The timing of particular CTL responses may be an important factor in their influence on disease progression. Most B57+ individuals infected with HIV-1 target IW9 at some point; in one cohort study, only 23% targeted IW9 during acute/early infection, whereas CTL responses to IW9 were detectable in 60% of B57+ individuals during chronic infection (77). The overrepresentation of slow progressors in our cohort may account for the finding of IW9 targeting in 50% of participants in our study. It is possible that IW9 responses are most useful if they are early, in contrast to KF11 targeting, which is effective during chronic infection (40).
It is instructive to compare our findings with those in a recent report which also sought to identify early B57-restricted CTL responses that correlated with slow HIV-1 disease progression (21). Within a cohort of 9 B57+/B58+ individuals, targeting of TW10 within the first 1 to 4 months of infection was significantly correlated with a slower decline of CD4+ T cell numbers in the 8 years after infection (21). This is consistent with our findings: of the 6 participants in the present study whose CD4+ T cell count declined to below 200 within 10 years of infection (which also occurred for all 9 participants in the prior study), the 3 who did not target TW10 advanced to disease much more quickly than those who did (3.5, 5.5, and 6 years for participants A, B, and C, respectively, versus 6, 6.25, and 9 years for participants D, E, and F, respectively). CTL targeting of TW10 and fitness-impacting escape mutations in this epitope have been shown to be associated with control of HIV in the early years of infection (21, 30, 51, 73, 77); however, our study suggests that the protective effect of early TW10 targeting may not extend beyond 10 years. In agreement with this, the fitness costs to HIV-1 of CTL escape mutations in TW10 were shown to wane during chronic infection due to the accumulation of compensatory mutations (11). Importantly, the subjects in the earlier study were recruited from those who presented with acute symptoms of HIV-1 infection and did not include any slow progressors, whereas 50% of our participants maintained CD4+ T cell counts above 500/mm3 for more than 7 years, 0% of the subjects in that study did (21). Finally, the earlier study limited the analysis of B57-restricted targeting to the TW10 and KF11 epitopes (21). In contrast, by conducting proteome-wide ELISpot assay analyses, we made no a priori assumptions as to which early CTL responses would be important and identified early IW9 targeting as an unforeseen correlate of long-term disease suppression.

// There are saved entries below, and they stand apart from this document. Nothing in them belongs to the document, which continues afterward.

-- ==== Sys2Proof/Laws/State.lean ====
section
/-! SUPPORT. What each update of State changes and what it leaves, field by field, all by rfl: `simp` reads them and no proof unfolds a
record update. -/

namespace Sys2Proof.Machine

@[simp] theorem State.setCore_rest (s : State) (c j : Nat) (x : Core) :
    (s.setCore c x).pending = s.pending ∧
    (s.setCore c x).released = s.released ∧
    (s.setCore c x).held = s.held ∧
    (s.setCore c x).heldSessions = s.heldSessions ∧
    (s.setCore c x).now = s.now ∧
    (s.setCore c x).freeCtr = s.freeCtr ∧
    (s.setCore c x).out = s.out ∧
    (s.setCore c x).raised = s.raised ∧
    (s.setCore c x).mem = s.mem ∧
    (s.setCore c x).troupes = s.troupes ∧
    (s.setCore c x).engines = s.engines ∧
    (s.setCore c x).stages = s.stages ∧
    (s.setCore c x).dies = s.dies ∧
    (s.setCore c x).vault = s.vault ∧
    (s.setCore c x).cons = s.cons ∧
    (s.setCore c x).windows = s.windows ∧
    (s.setCore c x).jobSeq = s.jobSeq ∧
    (s.setCore c x).closeTick = s.closeTick ∧
    (s.setCore c x).nqs = s.nqs ∧
    (s.setCore c x).ensembles = s.ensembles ∧
    (s.setCore c x).mio = s.mio ∧
    (s.setCore c x).coll = s.coll ∧
    (s.setCore c x).cur = s.cur ∧
    (s.setCore c x).sec = s.sec ∧
    (s.setCore c x).mod = s.mod ∧
    (s.setCore c x).flash = s.flash ∧
    (s.setCore c x).troupe j = s.troupe j ∧
    (s.setCore c x).engine j = s.engine j ∧
    (s.setCore c x).stage j = s.stage j ∧
    (s.setCore c x).die j = s.die j ∧
    (s.setCore c x).con j = s.con j ∧
    (s.setCore c x).nq j = s.nq j ∧
    (s.setCore c x).ensemble j = s.ensemble j ∧
    (s.setCore c x).group j = s.group j ∧
    (s.setCore c x).assoc j = s.assoc j ∧
    (s.setCore c x).port j = s.port j ∧
    (s.setCore c x).slot j = s.slot j ∧
    (s.setCore c x).collOf j = s.collOf j ∧
    (s.setCore c x).mapping j = s.mapping j :=
  ⟨rfl, rfl, rfl, rfl, rfl, rfl, rfl, rfl, rfl, rfl, rfl, rfl, rfl, rfl, rfl, rfl, rfl, rfl, rfl, rfl, rfl, rfl, rfl, rfl, rfl, rfl, rfl, rfl, rfl, rfl, rfl, rfl, rfl, rfl, rfl, rfl, rfl, rfl, rfl⟩

@[simp] theorem State.setCore_core (s : State) (c j : Nat) (x : Core) : (s.setCore c x).core j = if j = c then x else s.core j :=
  Tab.get_set _ _ _ _ _

@[simp] theorem State.modCore_set (s : State) (c : Nat) (f : Core → Core) : s.modCore c f = s.setCore c (f (s.core c)) := rfl

@[simp] theorem State.setTroupe_rest (s : State) (t j : Nat) (x : Troupe) :
    (s.setTroupe t x).pending = s.pending ∧
    (s.setTroupe t x).released = s.released ∧
    (s.setTroupe t x).held = s.held ∧
    (s.setTroupe t x).heldSessions = s.heldSessions ∧
    (s.setTroupe t x).now = s.now ∧
    (s.setTroupe t x).freeCtr = s.freeCtr ∧
    (s.setTroupe t x).out = s.out ∧
    (s.setTroupe t x).raised = s.raised ∧
    (s.setTroupe t x).mem = s.mem ∧
    (s.setTroupe t x).cores = s.cores ∧
    (s.setTroupe t x).engines = s.engines ∧
    (s.setTroupe t x).stages = s.stages ∧
    (s.setTroupe t x).dies = s.dies ∧
    (s.setTroupe t x).vault = s.vault ∧
    (s.setTroupe t x).cons = s.cons ∧
    (s.setTroupe t x).windows = s.windows ∧
    (s.setTroupe t x).jobSeq = s.jobSeq ∧
    (s.setTroupe t x).closeTick = s.closeTick ∧
    (s.setTroupe t x).nqs = s.nqs ∧
    (s.setTroupe t x).ensembles = s.ensembles ∧
    (s.setTroupe t x).mio = s.mio ∧
    (s.setTroupe t x).coll = s.coll ∧
    (s.setTroupe t x).cur = s.cur ∧
    (s.setTroupe t x).sec = s.sec ∧
    (s.setTroupe t x).mod = s.mod ∧
    (s.setTroupe t x).flash = s.flash ∧
    (s.setTroupe t x).core j = s.core j ∧
    (s.setTroupe t x).engine j = s.engine j ∧
    (s.setTroupe t x).stage j = s.stage j ∧
    (s.setTroupe t x).die j = s.die j ∧
    (s.setTroupe t x).con j = s.con j ∧
    (s.setTroupe t x).nq j = s.nq j ∧
    (s.setTroupe t x).ensemble j = s.ensemble j ∧
    (s.setTroupe t x).group j = s.group j ∧
    (s.setTroupe t x).assoc j = s.assoc j ∧
    (s.setTroupe t x).port j = s.port j ∧
    (s.setTroupe t x).slot j = s.slot j ∧
    (s.setTroupe t x).collOf j = s.collOf j ∧
    (s.setTroupe t x).mapping j = s.mapping j :=
  ⟨rfl, rfl, rfl, rfl, rfl, rfl, rfl, rfl, rfl, rfl, rfl, rfl, rfl, rfl, rfl, rfl, rfl, rfl, rfl, rfl, rfl, rfl, rfl, rfl, rfl, rfl, rfl, rfl, rfl, rfl, rfl, rfl, rfl, rfl, rfl, rfl, rfl, rfl, rfl⟩

@[simp] theorem State.setTroupe_troupe (s : State) (t j : Nat) (x : Troupe) : (s.setTroupe t x).troupe j = if j = t then x else s.troupe j :=
  Tab.get_set _ _ _ _ _

@[simp] theorem State.modTroupe_set (s : State) (t : Nat) (f : Troupe → Troupe) : s.modTroupe t f = s.setTroupe t (f (s.troupe t)) := rfl

@[simp] theorem State.setEngine_rest (s : State) (t j : Nat) (x : RootEng) :
    (s.setEngine t x).pending = s.pending ∧
    (s.setEngine t x).released = s.released ∧
    (s.setEngine t x).held = s.held ∧
    (s.setEngine t x).heldSessions = s.heldSessions ∧
    (s.setEngine t x).now = s.now ∧
    (s.setEngine t x).freeCtr = s.freeCtr ∧
    (s.setEngine t x).out = s.out ∧
    (s.setEngine t x).raised = s.raised ∧
    (s.setEngine t x).mem = s.mem ∧
    (s.setEngine t x).cores = s.cores ∧
    (s.setEngine t x).troupes = s.troupes ∧
    (s.setEngine t x).stages = s.stages ∧
    (s.setEngine t x).dies = s.dies ∧
    (s.setEngine t x).vault = s.vault ∧
    (s.setEngine t x).cons = s.cons ∧
    (s.setEngine t x).windows = s.windows ∧
    (s.setEngine t x).jobSeq = s.jobSeq ∧
    (s.setEngine t x).closeTick = s.closeTick ∧
    (s.setEngine t x).nqs = s.nqs ∧
    (s.setEngine t x).ensembles = s.ensembles ∧
    (s.setEngine t x).mio = s.mio ∧
    (s.setEngine t x).coll = s.coll ∧
    (s.setEngine t x).cur = s.cur ∧
    (s.setEngine t x).sec = s.sec ∧
    (s.setEngine t x).mod = s.mod ∧
    (s.setEngine t x).flash = s.flash ∧
    (s.setEngine t x).core j = s.core j ∧
    (s.setEngine t x).troupe j = s.troupe j ∧
    (s.setEngine t x).stage j = s.stage j ∧
    (s.setEngine t x).die j = s.die j ∧
    (s.setEngine t x).con j = s.con j ∧
    (s.setEngine t x).nq j = s.nq j ∧
    (s.setEngine t x).ensemble j = s.ensemble j ∧
    (s.setEngine t x).group j = s.group j ∧
    (s.setEngine t x).assoc j = s.assoc j ∧
    (s.setEngine t x).port j = s.port j ∧
    (s.setEngine t x).slot j = s.slot j ∧
    (s.setEngine t x).collOf j = s.collOf j ∧
    (s.setEngine t x).mapping j = s.mapping j :=
  ⟨rfl, rfl, rfl, rfl, rfl, rfl, rfl, rfl, rfl, rfl, rfl, rfl, rfl, rfl, rfl, rfl, rfl, rfl, rfl, rfl, rfl, rfl, rfl, rfl, rfl, rfl, rfl, rfl, rfl, rfl, rfl, rfl, rfl, rfl, rfl, rfl, rfl, rfl, rfl⟩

We also report here that during early infection a greater breadth of targeting of highly conserved epitopes, regardless of HLA restriction or parent protein, correlated with longer times until disease, as did a greater breadth of targeting of B57-restricted epitopes of Gag. The latter findings are consistent with those from a prior report that found that targeting of conserved and Gag-derived epitopes correlated with lower viremia levels during primary infection (48). CTL targeting of Gag epitopes has also been found to correlate with lower viremia levels during chronic infection (23, 40, 52, 59). The present study extends these findings both by focusing on the differences in targeting among B57+ individuals and by linking early CTL targeting events with long-term outcomes. The effectiveness of early responses to conserved and Gag-derived epitopes for not only immediate control but also long-term control of HIV-1 reaffirms the case for the design of vaccines that elicit responses to such epitopes in persons of all HLA genotypes.
Strikingly, the single elite controller in our study was an outlier in many bivariate analyses relating patterns of early CTL targeting and outcomes. This provides additional support for the notion that elite controllers typically have more than simply a protective HLA genotype and associated CTL responses in their favor, but also benefit from additional factors, such as CD4+ T cells resistant to infection or infection with an attenuated virus (15, 46, 49, 67), although we have no evidence for this in the case of participant N. Importantly, however, this model does suggest that efforts to identify CTL-mediated correlates of infection in B57+ individuals should not focus solely on elite controllers; rather, comparisons between viremic slow and rapid progressors are likely to be more fruitful.
The greatest difficulty in interpreting our results is the range of time that elapsed between infection and time of sampling among our participants. The effect of sampling time on the magnitude of the CTL response to highly conserved epitopes was especially evident. This effect is consistent with the increase in the fraction of the CTL response devoted to conserved epitopes that occurs over time, as CTL responses to epitopes that escape progressively decay (7, 36). The length of time that elapsed between infection and time of sampling did not have a strong effect, however, on the pattern of targeting of any specific epitope. CTL targeting is highly dynamic in the early weeks of infection but appears to stabilize somewhat as viremia declines toward the set point and the rate of epitope escape slows (31). Consistent with this, the immunodominance patterns of HIV-specific CD8+ T cells were very similar between acute and early stages of infection for most HLA genotypes, including B57 (4). With the exception of participant K, whose viremia level suggests that he was sampled during primary infection, most of our participants were likely sampled slightly later, during early infection, which could explain the observed lack of impact of time since infection on specific epitopes targeted.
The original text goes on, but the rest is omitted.